> [PROBLEM]
Find the line with "def text44Salt : Bytes" in the entries below, then reproduce it and every line after it down to and including the line with "no command. -/", exactly.

═══ RECORDED DATA

-- ==== Sys2Proof/Tests/Slice0.lean ====
section
/-! SUPPORT. The model's own tests, each expected value out of spec/95_test_vectors.md or a rule, and a witness for the hypotheses of each statement. -/

namespace Sys2Proof.Tests

open Sys2Proof Sys2Proof.Machine

/-! The states and byte sequences the tests start from. -/

/-- After reset, with both length registers loaded. -/
def idleState (keyLen inLen : Word) : State :=
  { State.reset with keyLen := keyLen, inLen := inLen }

/-- A command in flight, accepted from such a state. -/
def busyState (w keyLen inLen : Word) : State := accept w (idleState keyLen inLen)

/-- A state with the text loaded as the input, the key K0 and `KEY_LEN = 32`. -/
def textState (w : Word) (text : Bytes) : State :=
  { busyState w 32 (BitVec.ofNat 32 text.length) with inBuf := Memory.writeBytes [] 0 text }

/-- Does the outcome have a next state with the property? -/
def nextHas (o : Host.Outcome State Fault Refusal) (p : State → Bool) : Bool :=
  match o with
  | .next t => p t
  | .fault _ => false
  | .refused _ => false

/-- Draw A of spec/95_test_vectors.md: 00 01 .. 1b. -/
def drawA : Vector Byte 28 :=
  #v[0x00, 0x01, 0x02, 0x03, 0x04, 0x05, 0x06, 0x07, 0x08, 0x09, 0x0a, 0x0b, 0x0c, 0x0d,
     0x0e, 0x0f, 0x10, 0x11, 0x12, 0x13, 0x14, 0x15, 0x16, 0x17, 0x18, 0x19, 0x1a, 0x1b]

/-- "hello". -/
def helloBytes : Bytes := [0x68, 0x65, 0x6c, 0x6c, 0x6f]

/-- The blob text B1, as the OUT words that program P1 reads. -/
def textB1 : Bytes :=
  ([0x43454141, 0x46517741, 0x49636742, 0x4C6F5143, 0x4F304144, 0x52417844, 0x554D6845, 0x58595246,
    0x616B4247, 0x45362F47, 0x52494564, 0x7A663530, 0x66493257, 0x73306941, 0x49626C38, 0x67585A48,
    0x3D3D416F] : List Word).flatMap wordBytes

/-- B1 with frame byte 20 flipped: the IN word 0x18 that program P2 shows. -/
def textB1Tampered : Bytes := textB1.take 24 ++ wordBytes 0x564D6845 ++ textB1.drop 28

/-- The text of 43 zero bytes: 58 times 'A', then "==" (L1-6). -/
def text43 : Bytes := List.replicate 58 0x41 ++ [0x3D, 0x3D]

/-- The text of a 44-byte frame of zero bytes: 59 times 'A', then "=". -/
def text44 : Bytes := List.replicate 59 0x41 ++ [0x3D]

/-- The same with frame byte 0, of the salt, set to 4: "BAAA...". -/
def text44Salt : Bytes := 0x42 :: List.replicate 58 0x41 ++ [0x3D]

/-- The key K1 of spec/95_test_vectors.md: 00 01 .. 1f. -/
def keyK1 : Bytes := (List.range 32).map (BitVec.ofNat 8)

/-! Well-formedness and encoding (30_encoding.md R80-R84). -/

/-- R81: an ILLEGAL that carries a legal word is no command. -/
theorem test_illformed_refused :
    Instr.wellFormed (.illegal 0x00000001) = false ∧ Instr.wellFormed (.illegal 0x00000002) = false
      ∧ Instr.wellFormed (.illegal 0x00000003) = false ∧ Instr.wellFormed (.illegal 0x00000000) = true := by
  decide

/-- R81: the three legal words bit by bit, bits 31 to 4 of RSVD and then OP. -/
theorem test_decode_legal_words :
    decode 0b0000000000000000000000000000_0001#32 = .encrypt
      ∧ decode 0b0000000000000000000000000000_0010#32 = .decrypt
      ∧ decode 0b0000000000000000000000000000_0011#32 = .wipe := by decide

/-- Section 3.7 of the vectors: five illegal words. -/
theorem test_decode_illegal_words :
    decode 0b0000000000000000000000000000_0000#32 = .illegal 0x00000000
      ∧ decode 0b0000000000000000000000000000_0100#32 = .illegal 0x00000004
      ∧ decode 0b0000000000000000000000000001_0010#32 = .illegal 0x00000012
      ∧ decode 0b0000000000000000000000010000_0001#32 = .illegal 0x00000101
      ∧ decode 0b1000000000000000000000000000_0001#32 = .illegal 0x80000001 := by decide

/-- The table's words through the host's decoder. -/
theorem test_decodeTableWord :
    decodeTableWord 32 1 = some .encrypt ∧ decodeTableWord 32 2 = some .decrypt
      ∧ decodeTableWord 32 3 = some .wipe ∧ decodeTableWord 32 0 = some (.illegal 0)
      ∧ decodeTableWord 40 1 = none := by decide

/-- A placed command runs at the next step: at reset `KEY_LEN = 0`, so ENCRYPT and DECRYPT answer code 1;
WIPE 0; an illegal word 6. -/
theorem test_placed_commands_run :
    nextHas (step (State.reset.withFetchWord 32 1)) (fun t => t.err == 1 && t.done) = true
      ∧ nextHas (step (State.reset.withFetchWord 32 2)) (fun t => t.err == 1 && t.done) = true
      ∧ nextHas (step (State.reset.withFetchWord 32 3)) (fun t => t.err == 0 && t.done) = true
      ∧ nextHas (step (State.reset.withFetchWord 32 0)) (fun t => t.err == 6 && t.done) = true := by
  decide

/-! The commands, on the vectors of sections 3.5 to 3.7. -/

/-- Program P1: "hello" under K0 with draw A gives B1 and `OUT_LEN = 68`. -/
theorem test_encrypt_hello :
    nextHas (exec .encrypt { textState 1 helloBytes with trng := some (.ok drawA) }) (fun t =>
      t.err == 0 && t.outLen == 68 && t.keyBuf == [] && Memory.slice t.outBuf 0 68 == textB1) = true := by
  decide +kernel

/-- Section 3.5: 3029 bytes and 0xFFFFFFFF bytes exceed 4096; KEY_LEN = 0x120 is wrong. -/
theorem test_encrypt_rejects :
    nextHas (exec .encrypt (busyState 1 32 3029)) (fun t => t.err == 5 && t.outLen == 0) = true
      ∧ nextHas (exec .encrypt (busyState 1 32 0xFFFFFFFF)) (fun t => t.err == 5) = true
      ∧ nextHas (exec .encrypt (busyState 1 0x120 5)) (fun t => t.err == 1) = true := by decide

/-- Program P1: B1 under K0 gives "hello". -/
theorem test_decrypt_hello :
    nextHas (exec .decrypt (textState 2 textB1)) (fun t =>
      t.err == 0 && t.outLen == 5 && Memory.slice t.outBuf 0 5 == helloBytes) = true := by decide +kernel

/-- Program P2: B1 with frame byte 20 flipped gives code 3 and no output. -/
theorem test_decrypt_tampered :
    nextHas (exec .decrypt (textState 2 textB1Tampered)) (fun t =>
      t.err == 3 && t.outLen == 0 && t.outBuf == []) = true := by decide +kernel

/-- Section 3.7: after WIPE, STATUS = 0x00000002 and every buffer and length is zero. -/
theorem test_wipe :
    nextHas (exec .wipe (textState 3 helloBytes)) (fun t =>
      statusWord t == 0x00000002 && t.keyBuf == [] && t.inBuf == [] && t.outBuf == [] && t.keyLen == 0
        && t.inLen == 0 && t.outLen == 0) = true := by decide

/-- Section 3.7: after an illegal word, STATUS = 0x00000602. -/
theorem test_illegal :
    nextHas (exec (.illegal 0x80000001) (textState 0x80000001 helloBytes)) (fun t =>
      statusWord t == 0x00000602 && t.inBuf == []) = true := by decide

/-! The datapath, on the vectors of sections 2 and 3.1 to 3.4. -/

theorem test_gf8 :
    xtime 0x57 = 0xAE ∧ gmul 0x57 0x83 = 0xC1 ∧ gmul 0x57 0x13 = 0xFE ∧ gf8Inverse 0x53 = 0xCA
      ∧ gf8Inverse 0 = 0 := by decide +kernel

theorem test_sbox : sbox 0x00 = 0x63 ∧ sbox 0x01 = 0x7C ∧ sbox 0x53 = 0xED ∧ sbox 0xFF = 0x16 := by
  decide

/-- S1 (FIPS 197 C.3). -/
theorem test_aes256 :
    aes256 keyK1 (blockOfBytes [0x00, 0x11, 0x22, 0x33, 0x44, 0x55, 0x66, 0x77, 0x88, 0x99, 0xaa, 0xbb,
        0xcc, 0xdd, 0xee, 0xff])
      = blockOfBytes [0x8e, 0xa2, 0xb7, 0xca, 0x51, 0x67, 0x45, 0xbf, 0xea, 0xfc, 0x49, 0x90, 0x4b, 0x49,
        0x60, 0x89] := by decide +kernel

theorem test_gf128 :
    gf128Mul 0x40000000000000000000000000000000 0x40000000000000000000000000000000
        = 0x20000000000000000000000000000000
      ∧ gf128Mul 1 0x40000000000000000000000000000000 = 0xe1000000000000000000000000000000
      ∧ gf128Mul 1 1 = 0xe6080000000000000000000000000003 := by decide +kernel

/-- The counter wraps and byte 11 is unchanged. -/
theorem test_inc32 :
    blockBytes (inc32 (blockOfBytes [0, 1, 2, 3, 4, 5, 6, 7, 8, 9, 10, 11, 0xff, 0xff, 0xff, 0xff]))
      = [0, 1, 2, 3, 4, 5, 6, 7, 8, 9, 10, 11, 0, 0, 0, 0] := by decide

/-- S5: "fooba" and "foobar" encode to "Zm9vYmE=" and "Zm9vYmFy". -/
theorem test_b64enc :
    b64enc [0x66, 0x6f, 0x6f, 0x62, 0x61] = [0x5A, 0x6D, 0x39, 0x76, 0x59, 0x6D, 0x45, 0x3D]
      ∧ b64enc [0x66, 0x6f, 0x6f, 0x62, 0x61, 0x72]
        = [0x5A, 0x6D, 0x39, 0x76, 0x59, 0x6D, 0x46, 0x79] := by decide

/-- Section 3.4: "Zg==" and "Zm8=" decode; "Zg=", "Zh==", "Zm9=", "Z===", "=Zg=", "Zg==Zg==" do not. -/
theorem test_b64dec :
    b64dec [0x5A, 0x67, 0x3D, 0x3D] = some [0x66] ∧ b64dec [0x5A, 0x6D, 0x38, 0x3D] = some [0x66, 0x6f]
      ∧ b64dec [0x5A, 0x67, 0x3D] = none ∧ b64dec [0x5A, 0x68, 0x3D, 0x3D] = none
      ∧ b64dec [0x5A, 0x6D, 0x39, 0x3D] = none ∧ b64dec [0x5A, 0x3D, 0x3D, 0x3D] = none
      ∧ b64dec [0x3D, 0x5A, 0x67, 0x3D] = none
      ∧ b64dec [0x5A, 0x67, 0x3D, 0x3D, 0x5A, 0x67, 0x3D, 0x3D] = none := by decide

/-! Register access and reset, on the rows of sections 3.8 and 3.9. -/

theorem test_id_and_caps :
    (readAt 0x000 State.reset).resp = .data 0x41454144 ∧ (readAt 0x004 State.reset).resp = .data 0x00001000
      ∧ writeAt 0x000 0xFFFFFFFF State.reset = { State.reset with resp := .written } := by decide

theorem test_status_w1c :
    statusWord (writeAt 0x00C 0x2 { State.reset with done := true, accErr := true }) = 0x00000004
      ∧ statusWord (writeAt 0x00C 0x4 { State.reset with done := true, accErr := true }) = 0x00000002
      ∧ statusWord (writeAt 0x00C 0xFFFFFFF9 { State.reset with done := true, accErr := true })
        = 0x00000006 := by decide

theorem test_guarded_write_while_busy :
    statusWord (writeAt 0x014 5 (busyState 1 32 0)) = 0x00000005
      ∧ (writeAt 0x014 5 (busyState 1 32 0)).keyLen = 32
      ∧ (writeAt 0x010 2 (busyState 1 32 0)).cmdLatch = 1
      ∧ (writeAt 0x008 1 (busyState 1 32 0)).ie = true := by decide

theorem test_key_and_in_windows :
    (writeAt 0x100 0x12345678 State.reset).keyBuf = [(0, 0x78), (1, 0x56), (2, 0x34), (3, 0x12)]
      ∧ (readAt 0x100 (writeAt 0x100 0x12345678 State.reset)).resp = .data 0
      ∧ Memory.slice (writeAt 0x10000 0x6C6C6568 State.reset).inBuf 0 4 = [0x68, 0x65, 0x6c, 0x6c]
      ∧ (writeAt 0x11000 0xFFFFFFFF State.reset).inBuf = [] := by decide

/-- A 16-bit read of STATUS, and a 32-bit write at 0x016. -/
theorem test_bus_error :
    busAccess ⟨0x00C, .half, .read⟩ State.reset = { State.reset with resp := .busError }
      ∧ busAccess ⟨0x016, .word, .write 5⟩ State.reset = { State.reset with resp := .busError } := by
  decide

/-- Section 3.9: reset of a command in flight completes nothing. -/
theorem test_reset_while_busy :
    resetTurn { busyState 1 32 5 with done := true, ie := true, outBuf := [(0, 1)] } = State.reset := by
  decide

══════

> [ANSWER TO THIS PROBLEM]
def text44Salt : Bytes := 0x42 :: List.replicate 58 0x41 ++ [0x3D]

/-- The key K1 of spec/95_test_vectors.md: 00 01 .. 1f. -/
def keyK1 : Bytes := (List.range 32).map (BitVec.ofNat 8)

/-! Well-formedness and encoding (30_encoding.md R80-R84). -/

/-- R81: an ILLEGAL that carries a legal word is no command. -/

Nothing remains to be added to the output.